## Action item:
Work through the entries below and report how many lines include "wide". The number alone is the answer.

## Data:
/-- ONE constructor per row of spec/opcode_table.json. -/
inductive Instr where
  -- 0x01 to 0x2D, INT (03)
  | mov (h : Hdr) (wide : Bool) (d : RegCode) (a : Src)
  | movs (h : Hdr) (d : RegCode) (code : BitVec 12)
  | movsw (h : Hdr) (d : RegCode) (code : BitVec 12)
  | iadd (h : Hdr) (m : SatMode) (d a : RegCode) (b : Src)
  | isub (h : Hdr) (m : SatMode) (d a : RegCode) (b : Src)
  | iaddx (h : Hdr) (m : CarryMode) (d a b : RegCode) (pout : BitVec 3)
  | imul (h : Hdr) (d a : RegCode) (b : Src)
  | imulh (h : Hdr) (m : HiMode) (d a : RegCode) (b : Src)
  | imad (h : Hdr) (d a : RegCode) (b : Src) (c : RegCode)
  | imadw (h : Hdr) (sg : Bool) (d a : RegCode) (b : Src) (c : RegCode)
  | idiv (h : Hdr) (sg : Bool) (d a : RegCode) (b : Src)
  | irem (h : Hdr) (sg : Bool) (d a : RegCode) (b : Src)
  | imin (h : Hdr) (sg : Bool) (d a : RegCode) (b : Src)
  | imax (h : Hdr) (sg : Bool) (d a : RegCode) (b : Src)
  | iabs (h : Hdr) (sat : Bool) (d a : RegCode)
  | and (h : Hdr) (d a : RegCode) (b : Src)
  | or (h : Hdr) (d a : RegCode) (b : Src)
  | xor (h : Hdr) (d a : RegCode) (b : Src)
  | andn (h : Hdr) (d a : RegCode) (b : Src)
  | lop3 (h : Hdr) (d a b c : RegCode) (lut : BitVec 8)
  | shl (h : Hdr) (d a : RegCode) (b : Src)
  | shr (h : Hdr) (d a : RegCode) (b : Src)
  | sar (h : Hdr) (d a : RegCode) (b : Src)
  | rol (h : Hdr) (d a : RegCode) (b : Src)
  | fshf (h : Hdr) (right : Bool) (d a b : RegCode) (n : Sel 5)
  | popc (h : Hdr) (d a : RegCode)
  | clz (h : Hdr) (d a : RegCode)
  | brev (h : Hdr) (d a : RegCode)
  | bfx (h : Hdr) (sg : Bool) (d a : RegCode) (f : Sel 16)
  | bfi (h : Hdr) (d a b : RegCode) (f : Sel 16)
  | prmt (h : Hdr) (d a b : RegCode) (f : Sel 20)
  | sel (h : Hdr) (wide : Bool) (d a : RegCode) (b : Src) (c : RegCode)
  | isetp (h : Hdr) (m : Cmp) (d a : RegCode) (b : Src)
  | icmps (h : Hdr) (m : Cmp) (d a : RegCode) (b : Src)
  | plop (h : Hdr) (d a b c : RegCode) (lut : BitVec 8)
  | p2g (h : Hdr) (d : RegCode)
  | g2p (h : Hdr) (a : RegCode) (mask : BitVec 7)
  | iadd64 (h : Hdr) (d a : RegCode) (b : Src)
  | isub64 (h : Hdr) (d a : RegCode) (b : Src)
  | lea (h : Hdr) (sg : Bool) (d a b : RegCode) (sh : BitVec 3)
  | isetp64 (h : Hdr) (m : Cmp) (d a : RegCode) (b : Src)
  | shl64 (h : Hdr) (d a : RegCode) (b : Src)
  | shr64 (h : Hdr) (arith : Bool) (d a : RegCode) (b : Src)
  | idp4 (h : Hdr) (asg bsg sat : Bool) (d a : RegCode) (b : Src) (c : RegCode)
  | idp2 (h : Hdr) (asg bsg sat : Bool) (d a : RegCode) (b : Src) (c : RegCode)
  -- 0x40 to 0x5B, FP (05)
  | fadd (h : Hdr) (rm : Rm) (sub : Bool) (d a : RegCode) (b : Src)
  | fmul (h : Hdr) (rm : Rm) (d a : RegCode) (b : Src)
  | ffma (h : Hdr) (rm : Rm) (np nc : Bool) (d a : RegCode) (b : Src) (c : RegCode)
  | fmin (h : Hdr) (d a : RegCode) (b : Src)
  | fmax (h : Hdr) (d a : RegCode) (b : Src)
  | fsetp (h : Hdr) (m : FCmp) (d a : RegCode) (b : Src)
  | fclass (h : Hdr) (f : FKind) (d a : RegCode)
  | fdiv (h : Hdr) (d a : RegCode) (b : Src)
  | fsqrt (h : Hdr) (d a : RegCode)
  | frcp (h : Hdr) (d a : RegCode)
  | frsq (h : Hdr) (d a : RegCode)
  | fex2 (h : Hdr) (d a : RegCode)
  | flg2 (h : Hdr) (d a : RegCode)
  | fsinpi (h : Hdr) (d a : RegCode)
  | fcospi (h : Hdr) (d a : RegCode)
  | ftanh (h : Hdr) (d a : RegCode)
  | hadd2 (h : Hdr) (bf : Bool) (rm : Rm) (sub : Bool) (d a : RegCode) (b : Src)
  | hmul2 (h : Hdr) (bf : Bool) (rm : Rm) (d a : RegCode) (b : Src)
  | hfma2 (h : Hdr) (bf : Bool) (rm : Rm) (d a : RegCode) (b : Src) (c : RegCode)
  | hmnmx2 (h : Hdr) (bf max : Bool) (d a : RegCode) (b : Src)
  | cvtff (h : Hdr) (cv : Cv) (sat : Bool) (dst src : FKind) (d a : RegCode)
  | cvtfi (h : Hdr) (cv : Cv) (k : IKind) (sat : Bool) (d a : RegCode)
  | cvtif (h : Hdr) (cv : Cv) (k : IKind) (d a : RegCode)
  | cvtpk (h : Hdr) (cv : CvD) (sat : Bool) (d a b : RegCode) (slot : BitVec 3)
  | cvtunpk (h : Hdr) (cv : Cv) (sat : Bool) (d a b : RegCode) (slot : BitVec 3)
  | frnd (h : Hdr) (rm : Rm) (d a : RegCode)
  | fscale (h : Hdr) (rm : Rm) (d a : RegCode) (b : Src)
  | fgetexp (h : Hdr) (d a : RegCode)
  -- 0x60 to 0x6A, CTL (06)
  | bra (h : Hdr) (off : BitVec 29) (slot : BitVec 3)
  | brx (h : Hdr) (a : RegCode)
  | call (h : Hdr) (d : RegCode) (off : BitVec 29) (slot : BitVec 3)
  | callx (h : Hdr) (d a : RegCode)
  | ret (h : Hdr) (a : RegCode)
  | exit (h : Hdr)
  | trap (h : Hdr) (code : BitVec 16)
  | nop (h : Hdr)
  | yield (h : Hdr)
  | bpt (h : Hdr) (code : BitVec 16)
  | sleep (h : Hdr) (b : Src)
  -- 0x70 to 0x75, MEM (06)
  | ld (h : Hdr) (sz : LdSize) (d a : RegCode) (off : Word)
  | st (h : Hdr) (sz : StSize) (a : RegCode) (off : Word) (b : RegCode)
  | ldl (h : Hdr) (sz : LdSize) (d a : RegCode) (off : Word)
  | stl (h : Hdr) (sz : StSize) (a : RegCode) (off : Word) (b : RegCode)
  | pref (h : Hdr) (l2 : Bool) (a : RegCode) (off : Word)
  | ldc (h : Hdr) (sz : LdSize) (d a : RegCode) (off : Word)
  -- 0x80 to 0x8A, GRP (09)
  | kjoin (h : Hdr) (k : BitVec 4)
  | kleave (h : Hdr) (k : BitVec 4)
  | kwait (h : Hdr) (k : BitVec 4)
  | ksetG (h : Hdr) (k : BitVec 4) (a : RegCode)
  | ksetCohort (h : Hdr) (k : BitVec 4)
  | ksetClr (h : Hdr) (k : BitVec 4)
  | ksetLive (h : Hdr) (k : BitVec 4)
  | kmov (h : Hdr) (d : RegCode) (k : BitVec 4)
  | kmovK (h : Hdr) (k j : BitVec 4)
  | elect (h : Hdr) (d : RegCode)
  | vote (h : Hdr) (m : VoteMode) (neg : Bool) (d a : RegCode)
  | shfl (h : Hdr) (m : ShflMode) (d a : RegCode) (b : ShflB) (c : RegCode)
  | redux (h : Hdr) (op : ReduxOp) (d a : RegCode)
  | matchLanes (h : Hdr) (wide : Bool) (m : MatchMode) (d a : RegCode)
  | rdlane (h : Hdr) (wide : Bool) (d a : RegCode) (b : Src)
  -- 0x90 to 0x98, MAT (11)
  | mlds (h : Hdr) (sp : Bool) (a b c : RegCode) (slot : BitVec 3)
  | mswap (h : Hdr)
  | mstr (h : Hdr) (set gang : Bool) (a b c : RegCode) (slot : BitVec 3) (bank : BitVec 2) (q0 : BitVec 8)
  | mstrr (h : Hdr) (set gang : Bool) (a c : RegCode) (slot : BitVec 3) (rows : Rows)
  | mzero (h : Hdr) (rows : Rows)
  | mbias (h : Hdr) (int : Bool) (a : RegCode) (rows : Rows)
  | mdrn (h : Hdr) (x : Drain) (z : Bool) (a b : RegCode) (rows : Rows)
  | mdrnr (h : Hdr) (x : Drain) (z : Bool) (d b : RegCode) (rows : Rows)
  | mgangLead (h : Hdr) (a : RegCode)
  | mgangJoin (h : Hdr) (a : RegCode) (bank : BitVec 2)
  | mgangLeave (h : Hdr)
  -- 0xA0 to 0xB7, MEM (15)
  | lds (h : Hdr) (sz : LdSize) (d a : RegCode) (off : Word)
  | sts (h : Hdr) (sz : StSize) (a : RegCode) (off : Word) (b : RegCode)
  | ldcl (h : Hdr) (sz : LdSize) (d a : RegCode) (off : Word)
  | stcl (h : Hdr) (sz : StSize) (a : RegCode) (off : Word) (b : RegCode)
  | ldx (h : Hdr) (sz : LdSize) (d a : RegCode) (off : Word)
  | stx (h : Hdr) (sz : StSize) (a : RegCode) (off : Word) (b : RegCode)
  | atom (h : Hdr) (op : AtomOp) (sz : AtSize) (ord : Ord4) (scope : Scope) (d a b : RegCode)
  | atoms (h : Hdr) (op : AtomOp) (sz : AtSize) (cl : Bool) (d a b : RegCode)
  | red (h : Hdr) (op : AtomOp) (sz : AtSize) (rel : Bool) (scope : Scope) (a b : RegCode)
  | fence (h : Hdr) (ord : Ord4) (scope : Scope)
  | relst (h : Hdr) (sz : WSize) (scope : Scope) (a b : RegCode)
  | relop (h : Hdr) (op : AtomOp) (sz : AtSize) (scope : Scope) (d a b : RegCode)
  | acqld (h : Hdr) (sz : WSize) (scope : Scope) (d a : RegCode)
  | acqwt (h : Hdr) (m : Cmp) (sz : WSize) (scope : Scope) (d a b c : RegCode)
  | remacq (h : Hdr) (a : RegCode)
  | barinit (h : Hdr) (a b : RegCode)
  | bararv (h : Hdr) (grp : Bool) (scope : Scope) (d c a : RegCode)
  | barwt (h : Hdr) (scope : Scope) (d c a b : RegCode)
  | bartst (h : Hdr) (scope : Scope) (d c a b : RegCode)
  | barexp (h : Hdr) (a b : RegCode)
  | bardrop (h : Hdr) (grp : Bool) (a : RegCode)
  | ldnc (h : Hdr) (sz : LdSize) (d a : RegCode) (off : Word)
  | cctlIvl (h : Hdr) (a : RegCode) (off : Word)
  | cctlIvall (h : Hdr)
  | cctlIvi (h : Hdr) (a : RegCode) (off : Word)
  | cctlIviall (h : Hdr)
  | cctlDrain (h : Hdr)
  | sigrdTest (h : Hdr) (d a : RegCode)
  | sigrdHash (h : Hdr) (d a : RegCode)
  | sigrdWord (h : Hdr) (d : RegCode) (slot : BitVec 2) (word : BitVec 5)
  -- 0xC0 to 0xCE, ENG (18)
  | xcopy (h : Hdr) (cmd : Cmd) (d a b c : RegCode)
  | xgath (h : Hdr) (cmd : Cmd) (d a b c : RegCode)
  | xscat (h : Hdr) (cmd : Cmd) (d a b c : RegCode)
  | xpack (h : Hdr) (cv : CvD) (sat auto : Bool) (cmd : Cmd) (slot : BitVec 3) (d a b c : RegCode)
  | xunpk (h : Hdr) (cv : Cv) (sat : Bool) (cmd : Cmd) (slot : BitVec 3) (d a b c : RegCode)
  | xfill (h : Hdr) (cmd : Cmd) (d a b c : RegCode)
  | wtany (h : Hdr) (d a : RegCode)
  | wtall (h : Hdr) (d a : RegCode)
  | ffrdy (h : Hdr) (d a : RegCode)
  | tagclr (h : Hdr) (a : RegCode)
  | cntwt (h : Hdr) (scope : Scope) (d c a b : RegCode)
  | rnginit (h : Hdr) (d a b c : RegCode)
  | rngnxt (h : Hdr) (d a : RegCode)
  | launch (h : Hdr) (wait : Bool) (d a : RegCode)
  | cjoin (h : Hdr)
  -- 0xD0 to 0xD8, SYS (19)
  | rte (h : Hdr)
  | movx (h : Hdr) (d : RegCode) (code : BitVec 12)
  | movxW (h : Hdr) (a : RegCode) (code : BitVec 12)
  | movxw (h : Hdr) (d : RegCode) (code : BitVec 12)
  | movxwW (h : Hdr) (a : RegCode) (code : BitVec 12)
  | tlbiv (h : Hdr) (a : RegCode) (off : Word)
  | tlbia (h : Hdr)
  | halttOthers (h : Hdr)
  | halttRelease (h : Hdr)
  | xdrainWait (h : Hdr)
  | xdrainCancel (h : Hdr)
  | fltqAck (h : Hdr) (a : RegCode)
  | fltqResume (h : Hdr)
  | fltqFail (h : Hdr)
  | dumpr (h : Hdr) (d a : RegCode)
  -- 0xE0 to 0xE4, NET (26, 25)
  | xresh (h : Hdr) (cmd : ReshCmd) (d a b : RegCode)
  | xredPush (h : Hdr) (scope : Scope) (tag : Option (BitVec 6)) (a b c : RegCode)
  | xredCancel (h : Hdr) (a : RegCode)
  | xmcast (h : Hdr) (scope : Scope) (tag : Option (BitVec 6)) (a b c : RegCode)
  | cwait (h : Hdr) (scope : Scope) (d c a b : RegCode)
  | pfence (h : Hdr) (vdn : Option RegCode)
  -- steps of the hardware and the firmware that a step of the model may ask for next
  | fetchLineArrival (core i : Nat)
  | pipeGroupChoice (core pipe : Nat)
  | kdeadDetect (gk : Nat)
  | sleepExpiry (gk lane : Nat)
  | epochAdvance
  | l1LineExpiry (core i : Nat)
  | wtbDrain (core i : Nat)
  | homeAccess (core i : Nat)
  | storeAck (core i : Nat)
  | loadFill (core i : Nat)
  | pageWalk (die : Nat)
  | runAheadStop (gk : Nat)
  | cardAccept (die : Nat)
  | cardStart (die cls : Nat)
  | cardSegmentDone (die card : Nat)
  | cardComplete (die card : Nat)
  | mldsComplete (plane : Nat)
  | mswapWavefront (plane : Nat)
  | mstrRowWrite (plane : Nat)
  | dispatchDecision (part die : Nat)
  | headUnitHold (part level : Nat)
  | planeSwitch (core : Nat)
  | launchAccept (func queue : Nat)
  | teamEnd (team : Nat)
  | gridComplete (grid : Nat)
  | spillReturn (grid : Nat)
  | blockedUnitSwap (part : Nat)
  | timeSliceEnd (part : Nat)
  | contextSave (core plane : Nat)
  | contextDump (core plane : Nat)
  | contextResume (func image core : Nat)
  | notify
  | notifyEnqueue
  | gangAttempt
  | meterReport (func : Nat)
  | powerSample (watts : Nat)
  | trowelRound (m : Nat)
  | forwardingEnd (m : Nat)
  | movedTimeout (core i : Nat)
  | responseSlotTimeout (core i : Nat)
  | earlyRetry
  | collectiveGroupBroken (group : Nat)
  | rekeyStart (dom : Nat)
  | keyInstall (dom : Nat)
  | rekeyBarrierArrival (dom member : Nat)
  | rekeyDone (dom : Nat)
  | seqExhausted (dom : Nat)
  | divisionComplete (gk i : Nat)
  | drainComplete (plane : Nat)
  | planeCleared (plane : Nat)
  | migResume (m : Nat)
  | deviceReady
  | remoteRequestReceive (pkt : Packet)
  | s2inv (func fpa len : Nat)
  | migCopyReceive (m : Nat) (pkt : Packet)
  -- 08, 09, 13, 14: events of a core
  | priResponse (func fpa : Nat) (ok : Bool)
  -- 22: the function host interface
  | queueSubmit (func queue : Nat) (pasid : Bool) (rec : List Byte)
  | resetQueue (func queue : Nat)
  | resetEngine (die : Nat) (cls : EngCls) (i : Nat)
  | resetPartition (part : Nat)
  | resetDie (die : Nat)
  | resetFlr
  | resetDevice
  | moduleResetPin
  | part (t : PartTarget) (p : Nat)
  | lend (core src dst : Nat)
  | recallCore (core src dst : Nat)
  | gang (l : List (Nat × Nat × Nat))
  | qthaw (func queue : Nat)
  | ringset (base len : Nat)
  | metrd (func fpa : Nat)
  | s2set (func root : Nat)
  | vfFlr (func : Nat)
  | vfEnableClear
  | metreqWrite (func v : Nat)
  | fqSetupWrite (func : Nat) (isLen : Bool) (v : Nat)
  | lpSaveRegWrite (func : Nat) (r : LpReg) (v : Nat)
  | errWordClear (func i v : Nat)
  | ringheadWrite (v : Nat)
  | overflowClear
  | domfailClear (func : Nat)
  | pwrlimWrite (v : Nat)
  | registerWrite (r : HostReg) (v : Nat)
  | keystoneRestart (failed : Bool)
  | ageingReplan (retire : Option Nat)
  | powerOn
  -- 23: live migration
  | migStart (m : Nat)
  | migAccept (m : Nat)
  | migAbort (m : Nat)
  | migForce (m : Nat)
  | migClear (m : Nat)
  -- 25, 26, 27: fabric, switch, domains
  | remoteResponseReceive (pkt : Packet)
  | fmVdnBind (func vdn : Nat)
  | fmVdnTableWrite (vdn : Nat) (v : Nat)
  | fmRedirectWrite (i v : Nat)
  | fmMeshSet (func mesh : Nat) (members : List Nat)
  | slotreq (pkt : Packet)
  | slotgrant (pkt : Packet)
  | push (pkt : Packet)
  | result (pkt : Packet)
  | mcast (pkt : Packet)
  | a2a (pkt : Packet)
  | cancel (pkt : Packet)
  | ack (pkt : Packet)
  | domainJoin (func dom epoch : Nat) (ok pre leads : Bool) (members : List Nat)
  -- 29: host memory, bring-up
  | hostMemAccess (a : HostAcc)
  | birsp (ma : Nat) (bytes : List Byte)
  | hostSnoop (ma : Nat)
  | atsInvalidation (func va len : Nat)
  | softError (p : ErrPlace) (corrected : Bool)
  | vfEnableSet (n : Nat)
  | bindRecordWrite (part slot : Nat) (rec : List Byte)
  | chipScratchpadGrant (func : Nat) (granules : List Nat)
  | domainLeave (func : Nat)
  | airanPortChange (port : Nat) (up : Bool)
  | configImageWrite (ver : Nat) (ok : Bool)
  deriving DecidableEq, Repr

## Exercise solution:
4